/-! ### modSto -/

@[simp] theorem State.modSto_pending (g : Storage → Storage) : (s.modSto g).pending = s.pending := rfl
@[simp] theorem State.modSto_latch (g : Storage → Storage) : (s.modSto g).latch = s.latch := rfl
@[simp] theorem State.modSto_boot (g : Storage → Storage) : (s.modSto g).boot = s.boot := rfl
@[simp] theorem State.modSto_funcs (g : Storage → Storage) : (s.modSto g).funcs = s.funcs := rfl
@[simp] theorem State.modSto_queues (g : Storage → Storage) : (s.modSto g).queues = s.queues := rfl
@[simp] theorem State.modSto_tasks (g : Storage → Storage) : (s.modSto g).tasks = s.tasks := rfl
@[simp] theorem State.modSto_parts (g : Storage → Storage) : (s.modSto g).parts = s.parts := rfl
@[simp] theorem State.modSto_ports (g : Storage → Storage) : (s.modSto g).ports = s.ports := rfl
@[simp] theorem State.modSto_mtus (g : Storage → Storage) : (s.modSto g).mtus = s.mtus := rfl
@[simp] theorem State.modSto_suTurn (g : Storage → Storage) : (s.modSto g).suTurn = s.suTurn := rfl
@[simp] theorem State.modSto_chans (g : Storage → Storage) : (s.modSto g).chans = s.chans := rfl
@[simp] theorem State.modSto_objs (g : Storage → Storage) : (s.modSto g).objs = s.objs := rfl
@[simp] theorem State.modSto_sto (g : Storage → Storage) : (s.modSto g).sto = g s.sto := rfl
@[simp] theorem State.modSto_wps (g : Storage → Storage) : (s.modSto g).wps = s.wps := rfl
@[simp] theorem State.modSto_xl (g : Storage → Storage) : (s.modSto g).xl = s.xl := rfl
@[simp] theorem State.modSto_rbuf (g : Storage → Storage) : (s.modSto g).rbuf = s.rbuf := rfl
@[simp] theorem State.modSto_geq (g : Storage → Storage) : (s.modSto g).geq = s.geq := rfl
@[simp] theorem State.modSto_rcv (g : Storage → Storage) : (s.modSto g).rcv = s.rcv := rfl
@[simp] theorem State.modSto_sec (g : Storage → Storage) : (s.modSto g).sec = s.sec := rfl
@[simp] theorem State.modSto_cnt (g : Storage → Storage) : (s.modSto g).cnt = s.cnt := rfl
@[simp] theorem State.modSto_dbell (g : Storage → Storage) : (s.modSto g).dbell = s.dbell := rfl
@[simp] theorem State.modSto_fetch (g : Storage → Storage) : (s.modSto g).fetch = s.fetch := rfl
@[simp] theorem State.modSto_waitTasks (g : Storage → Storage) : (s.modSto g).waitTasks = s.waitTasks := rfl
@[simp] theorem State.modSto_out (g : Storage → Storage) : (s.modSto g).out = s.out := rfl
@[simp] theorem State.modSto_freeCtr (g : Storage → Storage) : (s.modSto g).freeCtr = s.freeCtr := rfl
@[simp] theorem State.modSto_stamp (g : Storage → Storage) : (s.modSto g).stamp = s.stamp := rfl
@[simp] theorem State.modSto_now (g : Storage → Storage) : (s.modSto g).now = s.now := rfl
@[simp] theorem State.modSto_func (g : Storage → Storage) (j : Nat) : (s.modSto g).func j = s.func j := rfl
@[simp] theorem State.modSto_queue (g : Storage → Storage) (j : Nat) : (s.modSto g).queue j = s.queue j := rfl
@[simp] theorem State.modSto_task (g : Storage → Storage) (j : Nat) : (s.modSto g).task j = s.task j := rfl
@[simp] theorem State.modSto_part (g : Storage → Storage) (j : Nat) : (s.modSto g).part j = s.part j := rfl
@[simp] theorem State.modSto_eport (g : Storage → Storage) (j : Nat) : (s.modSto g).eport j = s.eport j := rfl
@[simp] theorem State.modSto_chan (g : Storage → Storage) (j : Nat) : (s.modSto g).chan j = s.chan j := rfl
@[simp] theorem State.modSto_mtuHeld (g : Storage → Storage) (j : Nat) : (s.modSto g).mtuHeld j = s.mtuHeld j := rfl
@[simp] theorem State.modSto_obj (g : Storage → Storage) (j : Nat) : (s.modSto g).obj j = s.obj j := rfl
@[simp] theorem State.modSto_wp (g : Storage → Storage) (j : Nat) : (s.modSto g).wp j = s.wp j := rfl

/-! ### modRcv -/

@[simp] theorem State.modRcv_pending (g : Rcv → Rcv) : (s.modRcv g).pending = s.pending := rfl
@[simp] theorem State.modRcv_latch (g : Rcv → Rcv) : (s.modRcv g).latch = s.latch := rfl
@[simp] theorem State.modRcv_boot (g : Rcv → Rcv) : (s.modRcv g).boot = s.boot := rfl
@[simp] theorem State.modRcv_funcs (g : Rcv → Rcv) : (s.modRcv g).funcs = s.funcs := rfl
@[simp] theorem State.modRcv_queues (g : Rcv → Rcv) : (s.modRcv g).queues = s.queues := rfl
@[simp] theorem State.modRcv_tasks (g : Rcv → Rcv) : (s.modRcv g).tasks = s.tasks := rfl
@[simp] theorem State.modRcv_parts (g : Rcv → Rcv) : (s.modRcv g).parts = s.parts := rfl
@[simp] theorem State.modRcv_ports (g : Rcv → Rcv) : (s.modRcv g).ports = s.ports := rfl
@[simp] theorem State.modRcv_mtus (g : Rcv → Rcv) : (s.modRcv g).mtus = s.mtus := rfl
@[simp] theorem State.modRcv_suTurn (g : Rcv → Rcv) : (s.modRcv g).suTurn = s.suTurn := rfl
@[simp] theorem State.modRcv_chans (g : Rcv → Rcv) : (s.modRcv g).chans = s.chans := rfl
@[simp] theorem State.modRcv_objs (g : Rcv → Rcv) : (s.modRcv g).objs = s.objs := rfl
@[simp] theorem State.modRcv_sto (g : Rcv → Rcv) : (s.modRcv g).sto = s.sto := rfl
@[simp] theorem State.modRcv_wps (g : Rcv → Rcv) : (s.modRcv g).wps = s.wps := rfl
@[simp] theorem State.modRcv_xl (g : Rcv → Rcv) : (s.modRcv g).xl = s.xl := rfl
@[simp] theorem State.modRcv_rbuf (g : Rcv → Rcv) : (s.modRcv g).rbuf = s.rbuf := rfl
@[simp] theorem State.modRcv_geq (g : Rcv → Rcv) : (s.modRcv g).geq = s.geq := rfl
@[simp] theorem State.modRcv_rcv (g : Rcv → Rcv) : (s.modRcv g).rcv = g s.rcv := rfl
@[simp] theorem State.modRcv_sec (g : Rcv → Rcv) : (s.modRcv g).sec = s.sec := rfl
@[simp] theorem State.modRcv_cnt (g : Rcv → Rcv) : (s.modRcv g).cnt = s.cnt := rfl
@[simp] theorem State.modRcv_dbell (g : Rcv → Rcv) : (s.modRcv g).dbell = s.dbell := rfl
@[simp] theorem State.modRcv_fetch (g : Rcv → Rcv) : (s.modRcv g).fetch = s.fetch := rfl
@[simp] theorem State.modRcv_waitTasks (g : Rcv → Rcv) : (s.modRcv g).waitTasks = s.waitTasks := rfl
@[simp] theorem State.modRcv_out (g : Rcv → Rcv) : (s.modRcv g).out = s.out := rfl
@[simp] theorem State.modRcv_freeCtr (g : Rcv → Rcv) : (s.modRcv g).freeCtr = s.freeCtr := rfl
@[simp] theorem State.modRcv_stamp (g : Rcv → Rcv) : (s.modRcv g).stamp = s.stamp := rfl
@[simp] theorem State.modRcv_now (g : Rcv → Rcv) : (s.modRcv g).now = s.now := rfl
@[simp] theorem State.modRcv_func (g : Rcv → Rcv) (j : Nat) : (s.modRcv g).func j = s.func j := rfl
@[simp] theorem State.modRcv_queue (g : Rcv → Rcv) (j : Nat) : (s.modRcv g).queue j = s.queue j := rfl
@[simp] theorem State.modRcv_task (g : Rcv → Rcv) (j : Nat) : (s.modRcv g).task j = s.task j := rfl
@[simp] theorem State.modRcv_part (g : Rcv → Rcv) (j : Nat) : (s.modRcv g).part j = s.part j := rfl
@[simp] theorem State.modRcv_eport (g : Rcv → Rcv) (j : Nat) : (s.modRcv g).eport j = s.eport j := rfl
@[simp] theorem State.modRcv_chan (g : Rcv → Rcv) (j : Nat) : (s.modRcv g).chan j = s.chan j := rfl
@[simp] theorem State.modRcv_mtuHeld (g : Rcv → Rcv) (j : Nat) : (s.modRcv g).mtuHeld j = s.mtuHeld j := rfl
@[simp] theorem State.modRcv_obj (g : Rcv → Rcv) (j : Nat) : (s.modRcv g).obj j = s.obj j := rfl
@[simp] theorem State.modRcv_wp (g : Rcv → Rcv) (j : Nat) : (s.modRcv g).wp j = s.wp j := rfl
==
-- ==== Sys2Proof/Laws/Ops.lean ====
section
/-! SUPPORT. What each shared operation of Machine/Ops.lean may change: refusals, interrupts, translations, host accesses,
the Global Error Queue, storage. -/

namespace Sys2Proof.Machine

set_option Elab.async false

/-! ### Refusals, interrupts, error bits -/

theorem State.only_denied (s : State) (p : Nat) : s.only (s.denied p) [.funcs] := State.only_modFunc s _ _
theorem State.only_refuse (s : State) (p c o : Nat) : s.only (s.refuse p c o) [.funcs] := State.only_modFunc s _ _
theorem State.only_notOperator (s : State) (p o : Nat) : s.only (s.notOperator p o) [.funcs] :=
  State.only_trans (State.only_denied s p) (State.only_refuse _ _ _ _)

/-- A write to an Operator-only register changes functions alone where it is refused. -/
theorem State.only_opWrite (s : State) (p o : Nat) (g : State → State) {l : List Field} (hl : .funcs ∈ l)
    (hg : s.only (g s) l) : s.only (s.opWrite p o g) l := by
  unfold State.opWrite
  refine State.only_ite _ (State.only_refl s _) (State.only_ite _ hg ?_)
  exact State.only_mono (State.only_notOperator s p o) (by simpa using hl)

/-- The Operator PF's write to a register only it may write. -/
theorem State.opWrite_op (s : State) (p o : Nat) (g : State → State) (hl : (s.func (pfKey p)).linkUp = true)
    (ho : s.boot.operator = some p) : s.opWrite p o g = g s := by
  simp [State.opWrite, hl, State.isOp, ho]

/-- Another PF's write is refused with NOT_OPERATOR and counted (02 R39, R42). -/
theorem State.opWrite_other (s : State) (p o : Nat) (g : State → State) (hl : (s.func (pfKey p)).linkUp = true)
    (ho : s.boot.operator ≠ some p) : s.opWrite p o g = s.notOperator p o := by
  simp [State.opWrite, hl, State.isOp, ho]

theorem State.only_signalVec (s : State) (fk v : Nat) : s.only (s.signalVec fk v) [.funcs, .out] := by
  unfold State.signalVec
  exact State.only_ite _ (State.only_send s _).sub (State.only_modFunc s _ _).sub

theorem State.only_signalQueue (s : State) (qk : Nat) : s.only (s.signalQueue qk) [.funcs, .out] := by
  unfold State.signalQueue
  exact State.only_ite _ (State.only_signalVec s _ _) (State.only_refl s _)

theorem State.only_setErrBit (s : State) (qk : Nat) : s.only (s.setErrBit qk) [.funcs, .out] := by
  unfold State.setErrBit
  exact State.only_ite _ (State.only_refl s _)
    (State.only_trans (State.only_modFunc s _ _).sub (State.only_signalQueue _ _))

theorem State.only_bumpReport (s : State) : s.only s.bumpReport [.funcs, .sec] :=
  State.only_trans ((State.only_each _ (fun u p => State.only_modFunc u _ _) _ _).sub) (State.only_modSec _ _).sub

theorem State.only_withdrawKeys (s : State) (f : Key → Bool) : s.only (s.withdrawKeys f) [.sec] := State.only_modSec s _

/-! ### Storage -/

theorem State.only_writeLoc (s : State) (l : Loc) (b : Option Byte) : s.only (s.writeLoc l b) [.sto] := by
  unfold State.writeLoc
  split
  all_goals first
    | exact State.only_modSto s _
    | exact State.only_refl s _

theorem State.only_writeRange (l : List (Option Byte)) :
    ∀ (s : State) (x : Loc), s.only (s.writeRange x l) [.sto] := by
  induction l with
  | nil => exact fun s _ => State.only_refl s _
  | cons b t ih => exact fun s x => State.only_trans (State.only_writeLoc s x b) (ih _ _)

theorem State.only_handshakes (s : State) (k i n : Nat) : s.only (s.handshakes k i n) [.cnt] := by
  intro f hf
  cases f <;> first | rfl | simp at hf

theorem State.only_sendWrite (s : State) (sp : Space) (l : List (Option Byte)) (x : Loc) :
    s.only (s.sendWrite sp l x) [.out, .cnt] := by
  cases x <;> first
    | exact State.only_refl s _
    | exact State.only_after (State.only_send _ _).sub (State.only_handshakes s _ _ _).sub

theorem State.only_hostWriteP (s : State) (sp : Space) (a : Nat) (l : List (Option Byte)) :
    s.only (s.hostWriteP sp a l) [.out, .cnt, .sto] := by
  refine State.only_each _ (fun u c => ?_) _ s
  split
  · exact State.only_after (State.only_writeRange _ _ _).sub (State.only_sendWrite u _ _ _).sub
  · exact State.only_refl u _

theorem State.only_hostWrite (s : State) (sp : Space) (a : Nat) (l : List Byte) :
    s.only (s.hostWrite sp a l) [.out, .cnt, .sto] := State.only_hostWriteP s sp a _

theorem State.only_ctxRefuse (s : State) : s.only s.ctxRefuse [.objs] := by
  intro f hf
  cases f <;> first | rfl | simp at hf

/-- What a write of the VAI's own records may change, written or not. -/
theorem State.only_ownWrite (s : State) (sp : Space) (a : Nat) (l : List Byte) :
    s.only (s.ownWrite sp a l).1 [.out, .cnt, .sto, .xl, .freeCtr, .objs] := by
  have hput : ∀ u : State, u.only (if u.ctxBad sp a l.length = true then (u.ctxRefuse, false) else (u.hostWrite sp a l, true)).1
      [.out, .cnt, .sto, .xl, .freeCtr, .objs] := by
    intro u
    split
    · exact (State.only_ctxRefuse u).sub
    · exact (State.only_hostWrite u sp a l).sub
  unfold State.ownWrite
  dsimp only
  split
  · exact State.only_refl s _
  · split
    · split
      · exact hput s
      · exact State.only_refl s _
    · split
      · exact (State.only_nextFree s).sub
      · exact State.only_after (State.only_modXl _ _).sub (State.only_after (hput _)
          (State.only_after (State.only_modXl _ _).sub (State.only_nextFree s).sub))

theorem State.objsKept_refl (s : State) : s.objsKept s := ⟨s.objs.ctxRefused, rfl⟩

__Task goal__. Return every line from the entries above that includes the word "unfold".

__Problem solution__.
  unfold State.opWrite
  unfold State.signalVec
  unfold State.signalQueue
  unfold State.setErrBit
  unfold State.writeLoc
  unfold State.ownWrite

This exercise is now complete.